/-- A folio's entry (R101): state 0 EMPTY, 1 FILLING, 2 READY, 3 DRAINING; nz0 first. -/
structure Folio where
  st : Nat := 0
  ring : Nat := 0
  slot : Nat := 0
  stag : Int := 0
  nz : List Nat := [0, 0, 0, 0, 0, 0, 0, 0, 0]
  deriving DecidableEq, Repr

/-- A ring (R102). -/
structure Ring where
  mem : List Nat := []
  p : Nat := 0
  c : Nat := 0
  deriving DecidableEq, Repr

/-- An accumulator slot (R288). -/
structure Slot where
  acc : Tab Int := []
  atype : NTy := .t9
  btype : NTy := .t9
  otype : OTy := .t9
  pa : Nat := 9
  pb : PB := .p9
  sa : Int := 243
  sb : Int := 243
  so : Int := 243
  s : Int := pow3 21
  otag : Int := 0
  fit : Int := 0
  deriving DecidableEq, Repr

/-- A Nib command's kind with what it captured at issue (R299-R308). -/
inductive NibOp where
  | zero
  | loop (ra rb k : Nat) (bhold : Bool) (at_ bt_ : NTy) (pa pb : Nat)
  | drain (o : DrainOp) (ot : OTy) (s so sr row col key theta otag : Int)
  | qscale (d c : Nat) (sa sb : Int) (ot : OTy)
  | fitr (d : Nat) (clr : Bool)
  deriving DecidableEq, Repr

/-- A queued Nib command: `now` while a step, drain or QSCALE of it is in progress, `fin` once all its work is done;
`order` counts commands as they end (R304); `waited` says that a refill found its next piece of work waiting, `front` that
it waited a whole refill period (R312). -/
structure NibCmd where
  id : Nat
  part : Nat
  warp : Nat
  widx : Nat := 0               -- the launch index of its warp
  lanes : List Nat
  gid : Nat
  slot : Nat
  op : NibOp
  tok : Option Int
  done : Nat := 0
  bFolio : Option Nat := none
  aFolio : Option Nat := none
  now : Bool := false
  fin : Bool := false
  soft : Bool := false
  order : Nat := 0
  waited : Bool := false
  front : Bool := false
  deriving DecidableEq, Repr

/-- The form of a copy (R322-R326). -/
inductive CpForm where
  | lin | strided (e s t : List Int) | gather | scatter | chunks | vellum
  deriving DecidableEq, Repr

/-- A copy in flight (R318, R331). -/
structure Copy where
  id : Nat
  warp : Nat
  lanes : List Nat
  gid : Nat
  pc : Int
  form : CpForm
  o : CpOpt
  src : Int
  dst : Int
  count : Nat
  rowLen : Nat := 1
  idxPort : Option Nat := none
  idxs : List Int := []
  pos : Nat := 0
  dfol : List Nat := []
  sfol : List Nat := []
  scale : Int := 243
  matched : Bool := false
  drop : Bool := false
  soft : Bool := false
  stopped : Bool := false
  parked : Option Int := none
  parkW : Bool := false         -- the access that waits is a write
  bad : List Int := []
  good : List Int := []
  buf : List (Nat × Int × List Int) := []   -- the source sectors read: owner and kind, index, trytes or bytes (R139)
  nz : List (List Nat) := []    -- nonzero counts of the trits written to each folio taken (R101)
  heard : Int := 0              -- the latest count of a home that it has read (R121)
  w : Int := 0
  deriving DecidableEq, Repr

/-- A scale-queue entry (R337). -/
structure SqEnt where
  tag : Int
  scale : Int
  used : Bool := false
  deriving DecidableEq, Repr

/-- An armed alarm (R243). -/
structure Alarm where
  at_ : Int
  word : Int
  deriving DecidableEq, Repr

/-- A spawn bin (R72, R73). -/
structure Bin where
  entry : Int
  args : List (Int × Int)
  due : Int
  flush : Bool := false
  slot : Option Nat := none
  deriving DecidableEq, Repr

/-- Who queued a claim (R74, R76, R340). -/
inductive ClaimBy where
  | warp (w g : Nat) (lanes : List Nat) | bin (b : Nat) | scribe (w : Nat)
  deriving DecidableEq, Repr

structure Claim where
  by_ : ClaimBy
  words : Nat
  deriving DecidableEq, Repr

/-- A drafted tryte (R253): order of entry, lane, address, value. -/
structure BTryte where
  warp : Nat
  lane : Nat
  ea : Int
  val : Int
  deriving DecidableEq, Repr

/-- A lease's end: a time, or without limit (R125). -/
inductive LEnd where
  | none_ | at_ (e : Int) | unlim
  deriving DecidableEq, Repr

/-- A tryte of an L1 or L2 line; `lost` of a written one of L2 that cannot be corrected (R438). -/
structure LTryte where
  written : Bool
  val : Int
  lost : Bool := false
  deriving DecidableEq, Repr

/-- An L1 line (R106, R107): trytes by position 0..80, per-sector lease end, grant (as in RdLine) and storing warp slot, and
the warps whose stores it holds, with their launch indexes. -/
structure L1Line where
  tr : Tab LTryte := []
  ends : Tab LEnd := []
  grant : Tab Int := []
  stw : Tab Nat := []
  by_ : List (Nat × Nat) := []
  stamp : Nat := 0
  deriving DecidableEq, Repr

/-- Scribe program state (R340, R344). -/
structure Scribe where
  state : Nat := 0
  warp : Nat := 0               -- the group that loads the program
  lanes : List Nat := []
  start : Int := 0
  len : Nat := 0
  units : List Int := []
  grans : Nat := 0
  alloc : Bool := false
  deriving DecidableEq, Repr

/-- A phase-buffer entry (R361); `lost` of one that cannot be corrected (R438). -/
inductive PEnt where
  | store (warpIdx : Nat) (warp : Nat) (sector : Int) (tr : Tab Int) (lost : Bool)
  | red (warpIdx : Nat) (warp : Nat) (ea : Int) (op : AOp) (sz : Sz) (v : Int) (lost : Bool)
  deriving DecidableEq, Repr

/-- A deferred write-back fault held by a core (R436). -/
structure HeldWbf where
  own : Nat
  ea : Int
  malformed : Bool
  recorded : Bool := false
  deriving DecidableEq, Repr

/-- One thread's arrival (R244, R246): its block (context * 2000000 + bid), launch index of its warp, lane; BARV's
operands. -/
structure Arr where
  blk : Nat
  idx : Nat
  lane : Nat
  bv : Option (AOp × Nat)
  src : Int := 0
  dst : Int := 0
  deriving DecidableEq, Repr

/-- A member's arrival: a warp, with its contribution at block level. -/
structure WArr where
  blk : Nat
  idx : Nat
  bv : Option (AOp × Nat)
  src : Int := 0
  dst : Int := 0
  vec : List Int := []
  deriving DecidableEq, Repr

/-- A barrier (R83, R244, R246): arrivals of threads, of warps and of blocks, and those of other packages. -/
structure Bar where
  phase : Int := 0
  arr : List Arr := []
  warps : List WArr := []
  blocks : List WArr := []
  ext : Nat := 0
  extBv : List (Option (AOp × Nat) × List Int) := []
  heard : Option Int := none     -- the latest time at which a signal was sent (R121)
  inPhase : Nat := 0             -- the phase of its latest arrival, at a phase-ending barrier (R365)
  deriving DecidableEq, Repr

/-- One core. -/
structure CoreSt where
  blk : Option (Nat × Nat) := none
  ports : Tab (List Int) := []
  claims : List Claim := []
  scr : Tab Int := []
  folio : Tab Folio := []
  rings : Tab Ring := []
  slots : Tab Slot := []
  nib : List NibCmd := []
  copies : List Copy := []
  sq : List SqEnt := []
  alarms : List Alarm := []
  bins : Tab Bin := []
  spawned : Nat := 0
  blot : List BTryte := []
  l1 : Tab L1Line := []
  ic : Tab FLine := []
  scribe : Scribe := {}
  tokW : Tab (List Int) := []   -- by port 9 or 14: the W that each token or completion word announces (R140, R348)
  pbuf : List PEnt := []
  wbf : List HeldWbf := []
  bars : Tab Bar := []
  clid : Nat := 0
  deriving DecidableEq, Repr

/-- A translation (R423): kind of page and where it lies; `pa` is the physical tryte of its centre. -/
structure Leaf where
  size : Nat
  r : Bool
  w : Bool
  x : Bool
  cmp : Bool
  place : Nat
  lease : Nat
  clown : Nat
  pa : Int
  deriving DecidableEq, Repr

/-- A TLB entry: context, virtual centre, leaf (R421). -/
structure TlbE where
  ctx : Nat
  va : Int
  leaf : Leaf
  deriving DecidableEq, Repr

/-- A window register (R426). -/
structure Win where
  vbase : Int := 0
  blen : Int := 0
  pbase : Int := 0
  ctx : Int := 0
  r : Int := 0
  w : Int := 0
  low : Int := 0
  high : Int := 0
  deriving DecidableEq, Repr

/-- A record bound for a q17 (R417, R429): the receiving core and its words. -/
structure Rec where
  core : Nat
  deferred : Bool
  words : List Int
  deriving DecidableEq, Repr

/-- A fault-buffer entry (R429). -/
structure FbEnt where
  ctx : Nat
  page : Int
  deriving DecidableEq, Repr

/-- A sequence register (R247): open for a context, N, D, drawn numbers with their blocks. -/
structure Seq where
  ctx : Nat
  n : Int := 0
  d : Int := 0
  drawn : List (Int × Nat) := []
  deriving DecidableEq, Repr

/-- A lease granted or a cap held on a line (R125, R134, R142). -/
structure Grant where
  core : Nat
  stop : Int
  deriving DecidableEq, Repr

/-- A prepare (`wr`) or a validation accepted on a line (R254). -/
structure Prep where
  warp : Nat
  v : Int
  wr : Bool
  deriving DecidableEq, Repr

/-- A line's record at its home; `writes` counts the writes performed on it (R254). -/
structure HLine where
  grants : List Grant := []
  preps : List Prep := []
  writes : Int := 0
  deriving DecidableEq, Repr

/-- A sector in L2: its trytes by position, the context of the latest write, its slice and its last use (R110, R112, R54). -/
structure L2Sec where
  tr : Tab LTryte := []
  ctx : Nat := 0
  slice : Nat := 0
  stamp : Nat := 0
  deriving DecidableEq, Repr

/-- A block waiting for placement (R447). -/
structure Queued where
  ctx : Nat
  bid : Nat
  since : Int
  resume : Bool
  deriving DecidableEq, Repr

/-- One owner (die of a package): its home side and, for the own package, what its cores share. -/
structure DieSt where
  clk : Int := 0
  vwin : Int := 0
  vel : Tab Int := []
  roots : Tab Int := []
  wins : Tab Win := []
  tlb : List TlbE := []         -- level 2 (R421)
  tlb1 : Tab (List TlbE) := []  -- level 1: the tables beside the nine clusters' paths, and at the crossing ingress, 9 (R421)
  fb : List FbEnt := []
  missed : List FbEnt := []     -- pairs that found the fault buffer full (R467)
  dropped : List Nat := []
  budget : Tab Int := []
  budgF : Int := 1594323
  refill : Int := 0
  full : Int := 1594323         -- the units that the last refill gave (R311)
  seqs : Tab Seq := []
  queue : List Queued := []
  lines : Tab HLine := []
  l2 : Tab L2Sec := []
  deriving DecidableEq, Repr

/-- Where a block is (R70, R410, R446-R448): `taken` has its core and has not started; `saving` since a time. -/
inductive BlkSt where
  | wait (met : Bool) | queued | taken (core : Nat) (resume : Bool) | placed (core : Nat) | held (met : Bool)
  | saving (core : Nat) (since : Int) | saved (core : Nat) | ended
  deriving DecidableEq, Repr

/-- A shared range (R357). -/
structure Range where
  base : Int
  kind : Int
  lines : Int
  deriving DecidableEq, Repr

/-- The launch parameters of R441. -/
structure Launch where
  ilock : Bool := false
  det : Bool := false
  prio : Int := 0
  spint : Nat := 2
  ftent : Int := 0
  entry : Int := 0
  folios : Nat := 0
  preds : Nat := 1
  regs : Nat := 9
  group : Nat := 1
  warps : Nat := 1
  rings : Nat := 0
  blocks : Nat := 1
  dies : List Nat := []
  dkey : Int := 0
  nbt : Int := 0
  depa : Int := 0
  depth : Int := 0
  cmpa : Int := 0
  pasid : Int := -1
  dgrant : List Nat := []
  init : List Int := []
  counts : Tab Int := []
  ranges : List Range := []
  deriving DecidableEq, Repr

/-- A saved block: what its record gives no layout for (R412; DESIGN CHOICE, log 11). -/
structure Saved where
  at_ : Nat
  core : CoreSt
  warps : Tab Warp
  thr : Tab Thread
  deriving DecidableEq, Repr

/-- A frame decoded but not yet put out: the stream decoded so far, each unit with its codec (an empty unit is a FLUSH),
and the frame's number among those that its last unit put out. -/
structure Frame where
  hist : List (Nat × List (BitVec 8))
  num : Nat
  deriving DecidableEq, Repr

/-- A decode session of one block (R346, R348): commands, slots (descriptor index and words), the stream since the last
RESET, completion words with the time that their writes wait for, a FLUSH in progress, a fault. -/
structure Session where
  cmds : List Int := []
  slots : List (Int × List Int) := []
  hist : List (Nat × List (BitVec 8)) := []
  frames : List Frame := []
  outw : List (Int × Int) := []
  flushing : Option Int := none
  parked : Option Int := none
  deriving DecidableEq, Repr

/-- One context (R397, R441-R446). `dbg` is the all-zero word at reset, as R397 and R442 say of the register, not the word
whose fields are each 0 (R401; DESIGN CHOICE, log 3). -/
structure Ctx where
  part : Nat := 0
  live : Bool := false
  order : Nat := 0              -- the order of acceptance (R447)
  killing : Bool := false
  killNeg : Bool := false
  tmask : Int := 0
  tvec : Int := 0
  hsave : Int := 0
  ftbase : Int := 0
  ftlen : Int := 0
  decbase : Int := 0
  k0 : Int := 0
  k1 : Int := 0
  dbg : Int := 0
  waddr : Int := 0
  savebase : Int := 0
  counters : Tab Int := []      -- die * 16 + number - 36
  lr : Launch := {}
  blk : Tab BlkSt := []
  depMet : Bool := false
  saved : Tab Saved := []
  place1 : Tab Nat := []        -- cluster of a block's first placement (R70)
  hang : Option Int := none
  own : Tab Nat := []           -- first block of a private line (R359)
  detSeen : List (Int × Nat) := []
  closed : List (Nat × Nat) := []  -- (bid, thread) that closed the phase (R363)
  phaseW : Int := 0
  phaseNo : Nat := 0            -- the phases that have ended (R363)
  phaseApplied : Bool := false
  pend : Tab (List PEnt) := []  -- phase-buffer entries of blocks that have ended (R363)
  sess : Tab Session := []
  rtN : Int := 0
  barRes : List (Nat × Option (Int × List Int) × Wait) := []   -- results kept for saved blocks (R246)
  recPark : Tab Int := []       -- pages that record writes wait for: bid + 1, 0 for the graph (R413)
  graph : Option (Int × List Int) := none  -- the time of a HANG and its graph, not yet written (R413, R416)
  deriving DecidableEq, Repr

____________________

**Exercise directions**
Identify the lines of the entries containing the string "have". Copy each such line.

**Output of the exercise**
  phaseNo : Nat := 0            -- the phases that have ended (R363)
  pend : Tab (List PEnt) := []  -- phase-buffer entries of blocks that have ended (R363)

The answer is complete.